Commercial unmanned aerial vehicles (UAVs), also referred to as drones, have proliferated recently, raising concerns about security threats and the need for effective countermeasures. To address these concerns, various technologies have been explored, including radar, acoustics, and RF signal analysis. However, computer vision, particularly deep learning approaches, has emerged as a robust and widely used method for autonomous drone identification. The goal of this research is to create an autonomous drone identification and surveillance system that makes use of a mix of static wide-angle cameras and a lower-angle camera placed on a revolving turret. To optimize memory and processing time, we suggested a novel multi-frame DL identification model. In this approach, the frames captured by the turret's magnified camera are stacked on top of the frames from the wide-angle still camera. Utilizing this technique, we can create an efficient pipeline that conducts initial identification of small-sized aerial invaders on the primary picture plane and identification on the expanded image plane at the same time.

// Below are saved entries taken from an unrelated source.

-- ==== Sys2Proof/Tests/Slice0.lean ====
section
/-! SUPPORT. Tests: the ill-formed terms, words written out from the spec's tables, small steps with results taken from
the spec, and for each statement with hypotheses a state and operands that meet them. -/

namespace Sys2Proof.Tests

open Sys2Proof Sys2Proof.Machine

/-! ## WellFormed: one ill-formed term for each check -/

/-- An offset whose bits [1:0] are not 00 (30_encoding.md R81). -/
theorem test_illFormed_misaligned_read : Instr.wellFormed (.reservedAccess (.read 0x026)) = false := by decide
theorem test_illFormed_misaligned_write : Instr.wellFormed (.reservedAccess (.write 0x161 0)) = false := by decide
/-- An operation with a row of its own is no RESERVED_ACCESS (30_encoding.md R81). -/
theorem test_illFormed_read_with_row : Instr.wellFormed (.reservedAccess (.read 0x014)) = false := by decide
theorem test_illFormed_write_with_row : Instr.wellFormed (.reservedAccess (.write 0x100 0)) = false := by decide
/-- A write to a read-only register, and a read of a write-only one, are (44_bus_operations.md R232). -/
theorem test_wellFormed_reserved : Instr.wellFormed (.reservedAccess (.write 0x014 0)) = true ∧
    Instr.wellFormed (.reservedAccess (.read 0x100)) = true ∧ Instr.wellFormed (.reservedAccess (.read 0xFFC)) = true := by
  decide

/-! ## Decoding: words written out from 30_encoding.md R81, R82 and 10_state.md R20 -/

theorem test_decode_commands :
    (List.range 16).map (fun k => decodeTableWord 8 k) =
    [some (.nop 0), some (.arm 0), some (.disarm 0), some (.flush 0), some (.ckInit 0), some (.ckCompute 0),
     some (.ckVerify 0), some (.reserved7 0), some (.reserved8 0), some (.reserved9 0), some (.reservedA 0),
     some (.reservedB 0), some (.reservedC 0), some (.reservedD 0), some (.reservedE 0), some (.softReset 0)] := by
  decide

theorem test_decode_command_ignored_bits :
    decode (.cmd 0xFFFFFFF1) = .ok (.arm 0xFFFFFFF) ∧ decode (.cmd 0x1234567F) = .ok (.softReset 0x1234567) := by
  decide

theorem test_decode_reads :
    [0x000, 0x004, 0x008, 0x00C, 0x014, 0x018, 0x01C, 0x020, 0x030, 0x034, 0x038, 0x03C, 0x040, 0x044, 0x048, 0x050,
     0x054, 0x058, 0x05C, 0x060, 0x064].map (fun o => decodeBus (.read o)) =
    [.ok .rdId, .ok .rdVersion, .ok .rdHwcfg0, .ok .rdHwcfg1, .ok .rdStatus, .ok .rdErrInfo, .ok .rdIrqStatus,
     .ok .rdIrqEnable, .ok .rdFrameCfg, .ok .rdFixedLen, .ok .rdLenField, .ok .rdMaxLen, .ok .rdSyncWindow,
     .ok .rdHdrBytes0, .ok .rdHdrBytes1, .ok .rdCkCfg, .ok .rdCkRange, .ok .rdCkStoreAt, .ok .rdCrcPoly,
     .ok .rdCrcInit, .ok .rdCrcXorout] := by decide

theorem test_decode_slice_reads :
    [0x080, 0x084, 0x088, 0x08C, 0x090, 0x094, 0x098, 0x09C, 0x0A0, 0x0A4, 0x0A8, 0x0AC, 0x0B0, 0x0B4, 0x0B8,
     0x0BC].map (fun o => decodeBus (.read o)) =
    [.ok .rdXsBounds0, .ok .rdXsStep0, .ok .rdXsRela0, .ok .rdXsRelb0, .ok .rdXsBounds1, .ok .rdXsStep1,
     .ok .rdXsRela1, .ok .rdXsRelb1, .ok .rdXsBounds2, .ok .rdXsStep2, .ok .rdXsRela2, .ok .rdXsRelb2,
     .ok .rdXsBounds3, .ok .rdXsStep3, .ok .rdXsRela3, .ok .rdXsRelb3] := by decide

theorem test_decode_data_reads :
    [0x110, 0x114, 0x118, 0x120, 0x124, 0x128, 0x12C, 0x148, 0x14C, 0x150].map (fun o => decodeBus (.read o)) =
    [.ok .outPop, .ok .rdOutLevel, .ok .rdPendLevel, .ok .rdCntFrames, .ok .rdCntResync, .ok .rdCntDiscard,
     .ok .rdCntDropped, .ok .rdCkLevel, .ok .rdCkResult, .ok .rdCkStored] := by decide

theorem test_decode_writes :
    [0x020, 0x030, 0x034, 0x038, 0x03C, 0x040, 0x044, 0x048, 0x050, 0x054, 0x058, 0x05C, 0x060, 0x064].map
      (fun o => decodeBus (.write o 0xA5)) =
    [.ok (.wrIrqEnable 0xA5), .ok (.wrFrameCfg 0xA5), .ok (.wrFixedLen 0xA5), .ok (.wrLenField 0xA5),
     .ok (.wrMaxLen 0xA5), .ok (.wrSyncWindow 0xA5), .ok (.wrHdrBytes0 0xA5), .ok (.wrHdrBytes1 0xA5),
     .ok (.wrCkCfg 0xA5), .ok (.wrCkRange 0xA5), .ok (.wrCkStoreAt 0xA5), .ok (.wrCrcPoly 0xA5),
     .ok (.wrCrcInit 0xA5), .ok (.wrCrcXorout 0xA5)] := by decide

theorem test_decode_slice_writes :
    [0x080, 0x084, 0x088, 0x08C, 0x090, 0x094, 0x098, 0x09C, 0x0A0, 0x0A4, 0x0A8, 0x0AC, 0x0B0, 0x0B4, 0x0B8,
     0x0BC].map (fun o => decodeBus (.write o 7)) =
    [.ok (.wrXsBounds0 7), .ok (.wrXsStep0 7), .ok (.wrXsRela0 7), .ok (.wrXsRelb0 7), .ok (.wrXsBounds1 7),
     .ok (.wrXsStep1 7), .ok (.wrXsRela1 7), .ok (.wrXsRelb1 7), .ok (.wrXsBounds2 7), .ok (.wrXsStep2 7),
     .ok (.wrXsRela2 7), .ok (.wrXsRelb2 7), .ok (.wrXsBounds3 7), .ok (.wrXsStep3 7), .ok (.wrXsRela3 7),
     .ok (.wrXsRelb3 7)] := by decide

theorem test_decode_port_writes :
    [0x010, 0x100, 0x104, 0x140, 0x144, 0x01C].map (fun o => decodeBus (.write o 9)) =
    [.ok (.cmdWrite 9), .ok (.data8 9), .ok (.data32 9), .ok (.ckData8 9), .ok (.ckData32 9), .ok (.irqW1c 9)] := by
  decide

This approach significantly reduces the computational burden associated with detection algorithms, making it more resource-efficient. Furthermore, we present the complete system architecture, which includes DL classification frameworks, tracking algorithms, and other essential components. By integrating these elements, we create a comprehensive solution for drone identification and tracking. The system leverages the power of deep learning to accurately classify and track drones in real-time, enabling prompt response and mitigating potential security threats. Overall, this research offers a novel and effective approach to autonomously identify and track drones using computer vision and deep learning techniques. By combining static and dynamic camera perspectives and employing a multi-frame detection method, we provide a resource-efficient solution for drone identification. This work contributes to the ongoing efforts in enhancing security measures against potential drone-related risks
军用监视无人机的计算机视觉技术
商用无人驾驶飞行器(uav),也被称为无人机,最近激增,引发了对安全威胁的担忧和有效对策的必要性。为了解决这些问题,已经探索了各种技术,包括雷达、声学和射频信号分析。然而,计算机视觉,特别是深度学习方法,已经成为一种强大而广泛使用的自主无人机识别方法。这项研究的目标是创建一个自主无人机识别和监视系统,该系统利用静态广角摄像机和放置在旋转炮塔上的低角度摄像机的混合。为了优化内存和处理时间,我们提出了一种新的多帧深度学习识别模型。在这种方法中,由炮塔的放大相机捕获的帧堆叠在广角静止相机的帧之上。利用该技术,我们可以建立一个高效的管道,在主像面上对小型空中入侵者进行初始识别,同时在扩展像面上进行识别。这种方法大大减少了与检测算法相关的计算负担,使其更具资源效率。此外,我们提出了完整的系统架构,其中包括深度学习分类框架,跟踪算法和其他重要组件。通过整合这些元素,我们创建了无人机识别和跟踪的综合解决方案。该系统利用深度学习的力量,实时准确分类和跟踪无人机,实现快速响应,减轻潜在的安全威胁。总体而言,本研究提供了一种新颖有效的方法,利用计算机视觉和深度学习技术自主识别和跟踪无人机。通过结合静态和动态摄像机视角,采用多帧检测方法,我们为无人机识别提供了一种资源高效的解决方案。这项工作有助于加强针对潜在无人机相关风险的安全措施
本文章由计算机程序翻译,如有差异,请以英文原文为准。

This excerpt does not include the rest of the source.